This project is an implementation of [Mitani 2011] in python with a fairly bare bones tkinter interface. It is still in progress, but functionality is there.

Besides providing the only publicly available implemenation of the algorithm I am aware of, two improvements were made upon the method.

Firstly, Mitani did not prove that the edge-removing procedure in step 3 would always succeed. We provide a simple extension of their method that always succeeds: First, by the handshaking lemma, there are an even number of odd-degree vertices. Furthermore, removing a path between two odd-degree vertices turns both of them into even-degree vertices while preserving the parity of all other vertices. Thus, by removing paths between pairs of odd-vertices, we will be left with a graph where all vertices are even-degree. This observation was made in conjunction with Matthew Li.

Secondly, Mitani uses a brute-force search to find mountain-valley assignment which satisfies Maekawa's Theorem. We improve slightly upon this procedure, by adapting the procedure in [Bern and Hayes 1996].

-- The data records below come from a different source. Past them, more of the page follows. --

/-- The bytes of a plain page as an access that is resolved under its old binding finds them from now on (R110). -/
def Team.keepGone (p : Nat) (tm : Team) : Team :=
  if (tm.page (4096 * p)).bound.isSome then tm
  else
    let rest := tm.gone.filter fun e => e.1 / 4096 != p
    { tm with gone := (tm.scratch.filter fun e => e.1 / 4096 == p).foldl (fun t e => Tab.setD 0 e.1 e.2 t) rest }

/-- A page about to take another binding (R107, R108, R110): its dirty lines are written back, tile bindings over it become stale
(R196), and no read ahead of what it held is in date after an acquire. -/
def State.openPage (team p : Nat) (s : State) : State :=
  let loc := match (Tab.find team s.teams).bind fun tm => (tm.page (4096 * p)).bound with
    | some (_, pa) => pa
    | none => windowLoc team (4096 * p)
  ((s.writeBackPage team p).staleTile team (4096 * p) 4096).unloose loc 4096

/-- A page bound to a global range (R107): its dirty lines written back, its contents discarded, its lines unfilled. The page
keeps the physical page that its range is mapped to now. Log entry 87. -/
def State.bindPage (team p : Nat) (va pa : Nat) (s : State) : State :=
  (s.openPage team p).setTeam team fun tm =>
    { (tm.keepGone p).dropPage p with pages := Tab.put p ⟨some (va, pa), [], true⟩ tm.pages }

/-- The fills of every line of a page requested (R107). -/
def State.fillPage (team p : Nat) (hint : Hint) (s : State) : State :=
  (List.range 32).foldl (fun s j => s.requestFill team (4096 * p + 128 * j) hint) s

/-- Whether a page that loses its binding makes a request that is a partition fault (R353, R370): the write-back of a dirty
line, or, where what it held is kept, the read of a filled line whose copy is away. -/
def State.pageBreaks (s : State) (p : Nat) (keeps : Bool) (pg : Page) : Bool :=
  match pg.bound with
  | none => false
  | some (_, pa) => pg.lines.any fun e =>
      let reads := keeps && e.2.had && !e.2.filled
      ((e.2.dirty.isSome || reads) && !s.ownsStop p (pa + 128 * e.1)) ||
        (reads && s.poison.contains (lineOf (pa + 128 * e.1)))

/-- Whether SPMAP or STASH makes a request at a lane that is a partition fault (R353): a write-back, or a fill that STASH requests
behind a stop not owned. -/
def mapBreaks (fill : Bool) (c : Ctx) (s : State) (tm : Team) (l : Nat) : Bool :=
  let p := s.partOf c.w
  match classify (c.ea l), classify (c.w.pair c.f.b.toNat l) with
  | .scratch t, .global va =>
    s.pageBreaks p false (tm.page t) ||
      (fill && ((s.translate p va).map fun x => (List.range 32).any fun j => !s.ownsStop p (x.2 + 128 * j)).getD false)
  | _, _ => false

/-- The body of SPMAP and STASH (R107): the wave's own later accesses use the new binding (R110). -/
def spmapBody (fill : Bool) (c : Ctx) (s : State) : Act :=
  match s.teamOf c.w with
  | none => .next s
  | some tm =>
    match c.actors.findSome? (mapBad c s tm true) with
    | some t => .trap t
    | none =>
      if c.actors.any (mapBreaks fill c s tm) then .wait .stall (s.foundFault (s.partOf c.w)) else
      if !s.canPin c.w.team (teamAddrs (c.actors.map fun l => ⟨l, c.ea l, 1, 1, false, false⟩)) then .wait .stall s else
      .next (c.actors.foldl (fun s l =>
        let s := s.setWave c.k Wave.noEarly
        match classify (c.ea l), classify (c.w.pair c.f.b.toNat l) with
        | .scratch t, .global va =>
          match s.translate (s.partOf c.w) va with
          | none => s
          | some (_, pa) =>
            let s := (s.pin c.w.team t).bindPage c.w.team (t / 4096) va pa
            if fill then s.fillPage c.w.team (t / 4096) (hintOf c.f.h) else s
        | _, _ => s) s)

/-- The bytes of the filled lines of a stash-mapped page, as the page sees them. -/
def State.pageBytes (cl team p : Nat) : List Nat → State → List (Nat × List Byte) × State
  | [], s => ([], s)
  | j :: r, s =>
    let t := 4096 * p + 128 * j
    let filled := ((Tab.find team s.teams).map fun tm => ((tm.page t).line t).had).getD false
    if filled then
      let x := s.readScratch .normal cl team t 128
      let q := x.2.pageBytes cl team p r
      ((t, x.1) :: q.1, q.2)
    else s.pageBytes cl team p r

/-- A stash-mapped page made plain (R108); a plain one stays as it is, but for the bindings over it (R196). -/
def State.unstash (cl team p : Nat) (s : State) : State :=
  match (Tab.find team s.teams).bind fun tm => (tm.page (4096 * p)).bound with
  | none => s.staleTile team (4096 * p) 4096
  | some _ =>
    let r := (s.openPage team p).pageBytes cl team p (List.range 32)
    r.2.setTeam team fun tm =>
      r.1.foldl (fun tm x => tm.putBytes x.1 x.2) { tm.dropPage p with pages := Tab.put p Page.plain tm.pages }
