-- ==== Sys2Proof/Machine/Queue.lean ====
section
/-! DEFINITION. The command queues as waves see them: PUSH, batches, WAITB, QSTAT, and the delivery of engine faults (R15,
R234 to R240). -/

namespace Sys2Proof.Machine

open Sys2Proof

/-- The TD9 sizes of the pools of R355 by number: 0 copy slots, 1 to 4 entries of queues 0 to 3, 5 dispatcher slots, 6
device-launch entries, 7 Alcove contexts, 8 host queues. Log entry 9. -/
def poolSize (pool : Nat) : Nat :=
  match pool with
  | 0 => 16
  | 1 => 256
  | 2 => 256
  | 3 => 32
  | 4 => 64
  | 5 => 64
  | 6 => 4096
  | 7 => 8
  | _ => 65536

/-- Reservation and cap of a partition in a pool; until SETPOOL sets them, none and the whole pool (R355). -/
def State.pool (s : State) (pool p : Nat) : Nat × Nat := Tab.getD (0, poolSize pool) (16 * pool + p) s.pools

/-- Every reservation in a pool together. -/
def State.reserved (s : State) (pool : Nat) : Nat := (List.range 16).foldl (fun n p => n + (s.pool pool p).1) 0

/-- What a partition can still take of a pool, given each partition's use of it (R355): what is left of its reservation, and of
its share of the remainder. -/
def State.poolFree (s : State) (pool p : Nat) (use : Nat → Nat) : Nat :=
  let beyond := fun i => use i - (s.pool pool i).1
  let rest := poolSize pool - s.reserved pool
  let others := (List.range 16).foldl (fun n i => if i = p then n else n + beyond i) 0
  ((s.pool pool p).1 - use p) + min ((s.pool pool p).2 - beyond p) (rest - others - beyond p)

/-- A use of a pool by one partition alone. -/
def onlyUse (p n : Nat) (i : Nat) : Nat := if i = p then n else 0

/-- The entries of queue q on a core (a cluster's queue 3) still in flight, with their pushers (R234). A message counts until
its handler ends. -/
def State.entriesOf (s : State) (core q : Nat) : List (Nat × Nat) :=
  let c := s.core core
  let cl := s.cluster (clusterOf core)
  let cmds := fun (l : List CopyCmd) => l.map fun x => (x.wave, x.team)
  let recs := fun (l : List Cmd) => l.map fun x => (x.wave, x.team)
  match q with
  | 0 => cmds c.copy0
  | 1 => cmds c.copy1
  | 2 => recs (c.mx.fifo ++ c.mxSpilt.flatMap fun e => e.2.fifo)
  | _ => recs (cl.queue.filterMap Waiting.cmd ++ cl.classQ.filterMap (·.record) ++ cl.ctxs.filterMap fun e => e.2.trig.record)

/-- A wave's entries of a queue in flight. -/
def State.inFlightOf (s : State) (k : Nat) (w : Wave) (q : Nat) : Nat :=
  ((s.entriesOf (coreOf k) q).filter fun e => e == (k, w.team)).length

/-- The exact quotas of a launch (R235). -/
def State.quotas (s : State) (team : Nat) : Option (List Nat) :=
  (Tab.find team s.teams).bind fun tm => (Tab.find tm.launch s.launches).bind fun l => l.desc.quotas

/-- Whether a team shares a queue with a core: the core's own teams, and for queue 3 those of its cluster. -/
def sharesQueue (core q : Nat) (tm : Team) : Bool :=
  if q = 3 then clusterOf tm.core == clusterOf core else tm.core == core

/-- The entries of a queue that the partition of its core uses (R235): what exact-mode waves reserve, and the entries of
shared-mode teams. -/
def State.queueUse (s : State) (core q : Nat) : Nat :=
  let es := s.entriesOf core q
  (s.teams.filter fun e => sharesQueue core q e.2).foldl (fun n e =>
    n + match s.quotas e.1 with
      | some qs => e.2.waves.length * qs.getD q 0
      | none => (es.filter fun x => x.2 == e.1).length) 0

/-- The record of a lane (R236). -/
def recordOf (w : Wave) (a l : Nat) : BitVec 512 :=
  BitVec.ofNat 512 ((List.range 16).foldl (fun v j => v + (w.reg (a + j) l).toNat * 2 ^ (32 * j)) 0)

/-- One record put into a queue (R236): a copy joins the wave's open batch; a message is a .cluster release first. -/
def State.enqueue (k : Nat) (w : Wave) (q : Nat) (r : BitVec 512) (s : State) : State :=
  let core := coreOf k
  let copy : CopyCmd := { record := r, wave := k, team := w.team, batch := w.sealed + 1,
                          entry := ((Tab.find k s.waves).map (·.entries)).getD 0, next := 0, checked := false, susp := none,
                          ahead := [], fault := none }
  let count := fun (s : State) => s.setWave k fun w => { w with entries := w.entries + 1 }
  match q with
  | 0 => count (s.setCore core fun c => { c with copy0 := c.copy0 ++ [copy] })
  | 1 => count (s.setCore core fun c => { c with copy1 := c.copy1 ++ [copy] })
  | 2 => s.setCore core fun c => { c with mx := { c.mx with fifo := c.mx.fifo ++ [⟨r, k, w.team⟩] } }
  | _ => (s.release (clusterOf core) 2).setCluster (clusterOf core) fun c => { c with queue := c.queue ++ [.fresh ⟨r, k, w.team⟩] }

/-- The records of a list of lanes put into a queue in order: what the wave has written comes before the accesses of a copy or of
the matrix engine (R92, R264); of a message, what the fragment has (R94). -/
def pushLanes (c : Ctx) (ls : List Nat) (s : State) : State :=
  if ls.isEmpty then s
  else
    (ls.foldl (fun s l => s.enqueue c.k c.w c.uimm (recordOf c.w c.f.a.toNat l)) s).firm c.k
      (if c.uimm = 3 then c.fr.mask else 0xFFFFFFFF)

/-- What a PUSH still finds free in a queue (R235, R240). -/
def State.pushFree (s : State) (k : Nat) (w : Wave) (q : Nat) : Nat :=
  match s.quotas w.team with
  | some qs => qs.getD q 0 - s.inFlightOf k w q
  | none => s.poolFree (q + 1) (s.partOf w) (onlyUse (s.partOf w) (s.queueUse (coreOf k) q))

/-- The body of PUSH (R236). -/
def pushBody (c : Ctx) (s : State) : Act :=
  let ls := c.actors
  if ls.isEmpty then .next s
  else
    let flags := fun (full : Nat → Bool) => c.lanes.flatMap fun l => wrVal 1 c.f.d.toNat l (flagWord (full (c.src l)))
    match s.quotas c.w.team with
    | some qs =>
      if qs.getD c.uimm 0 < ls.length then .trap (c.trap 0x0B)
      else if qs.getD c.uimm 0 < s.inFlightOf c.k c.w c.uimm + ls.length then .wait .retry s
      else .next ((pushLanes c ls s).writeRegs c (flags fun _ => false))
    | none =>
      let took := ls.take (s.pushFree c.k c.w c.uimm)
      .next ((pushLanes c took s).writeRegs c (flags fun l => !took.contains l))

/-- The body of SEAL (R238). -/
def sealBody (c : Ctx) (s : State) : Act :=
  if c.lanes.isEmpty then .next s
  else
    let n := c.w.sealed + 1
    let s := s.setWave c.k fun w => { w with sealed := n }
    .next ((s.writeRegs c (c.lanes.map fun l => (c.f.d.toNat, l, n))).owe c.k)

/-- The batches of a wave's copies in flight. -/
def State.batchesOf (s : State) (k : Nat) (w : Wave) : List Word :=
  let c := s.core (coreOf k)
  (c.copy0 ++ c.copy1).filterMap fun x => if x.wave = k ∧ x.team = w.team then some x.batch else none

/-- Whether batch b is at or before c (R239). -/
def atOrBefore (b c : Word) : Bool := decide (0 ≤ (c - b).toInt)

/-- The batch WAITB n waits for: never the open one (R239). -/
def waitUpTo (n sealedCount : Word) : Word := if 0 < (n - sealedCount).toInt then sealedCount else n

/-- The body of WAITB (R239): the batches' accesses come before the wave's later ones (R92). -/
def waitbBody (c : Ctx) (s : State) : Act :=
  if c.lanes.isEmpty then .next s
  else
    let b := waitUpTo (c.w.reg c.f.a.toNat c.low) c.w.sealed
    if (s.batchesOf c.k c.w).any fun x => atOrBefore x b then .wait .retry s
    else doneWaiting c (s.setWave c.k Wave.noEarly)

/-- The largest c, at most S, for which every batch up to c has ended (R240). -/
def endedUpTo (sealedCount : Word) (bs : List Word) : Word :=
  let older := (bs.filter fun b => atOrBefore b sealedCount).map fun b => (sealedCount - b).toNat
  match older with
  | [] => sealedCount
  | d :: r => sealedCount - BitVec.ofNat 32 (r.foldl max d) - 1

/-- The value of QSTAT (R240). -/
def qstatValue (c : Ctx) (s : State) : Nat :=
  if c.uimm = 4 then (endedUpTo c.w.sealed (s.batchesOf c.k c.w)).toNat
  else s.inFlightOf c.k c.w c.uimm % 2 ^ 16 * 2 ^ 16 + min 65535 (s.pushFree c.k c.w c.uimm)

/-- The body of QSTAT (R240). -/
def qstatBody (c : Ctx) (s : State) : Act :=
  let s' := s.writeRegs c (c.lanes.flatMap fun l => wrVal 1 c.f.d.toNat l (qstatValue c s))
  .next (if c.lanes.isEmpty then s' else s'.owe c.k)

/-- The fragments of a wave that wait in BARW. -/
def Wave.inBarw (w : Wave) : List Nat :=
  (List.range w.frags.length).filter fun i =>
    match w.frags[i]?.map (·.wait) with
    | some (Wait.barw _ _) => true
    | _ => false

/-- A fault that becomes pending for a wave (R15): a fragment that waits in BARW is stopped by it, of several a free one
(R246), and no other takes it; while the handler flag is set it is held (R211). Log entry 80. -/
def Wave.fault (n : Nat) (a : AsyncFault) (w : Wave) : Wave :=
  match if w.handlerFlag then [] else w.inBarw with
  | [] => { w with faults := w.faults ++ [a] }
  | l => w.setFrag (l.getD (n % l.length) 0) fun f => { f with wait := .stopped a }

/-- An engine fault of a command (R15, R213): pending for the wave that pushed it, or, when that wave has exited, the
launch's error. -/
def State.engineFault (wave team : Nat) (f : AsyncFault) (s : State) : State :=
  let here := match Tab.find wave s.waves with
    | none => false
    | some w => w.team == team
  if here then
    let n := s.free
    n.2.setWave wave (·.fault n.1.toNat f)
  else
    match Tab.find team s.teams with
    | none => s
    | some tm => s.setLaunch tm.launch (·.fixError f.code (asyncCause f))

/-- PUSH (R236). -/
def execPush (f : XF) (s : State) : Out := runWave (.ofX 0x2A0 f) pushBody s

/-- SEAL (R238). -/
def execSeal (f : XF) (s : State) : Out := runWave (.ofX 0x2A1 f) sealBody s

/-- WAITB (R239). -/
def execWaitb (f : XF) (s : State) : Out := runWave (.ofX 0x2A2 f) waitbBody s

/-- QSTAT (R240). -/
def execQstat (f : XF) (s : State) : Out := runWave (.ofX 0x2A3 f) qstatBody s

end Sys2Proof.Machine
end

Here is what the tkinter interface looks like as of now:

I ran a hundred trials for each number of vertices, and it seems that the success rate quickly drops the more vertices you add. The max iterations I set in these trials was 100, and iterating more times does result in a higher success rate, but it does take longer (you can press the button multiple times in the tkinter face to keep on optimizing).

Here is one sample of folding one of these randomly generated crease patterns. A lot of the folding patterns feel unfamiliar, really helps (slightly) expand your idea of how to fold things!

Here's the crease pattern:

And here's the folded rendition (with some liberties taken in shaping):

Bern, Marshall, and Barry Hayes. "The complexity of flat origami." In SODA, vol. 96, pp. 175-183. 1996.

Mitani, Jun. "A method for designing crease patterns for flat-foldable origami with numerical optimization." Journal for Geometry and Graphics 15, no. 2 (2011): 195-201.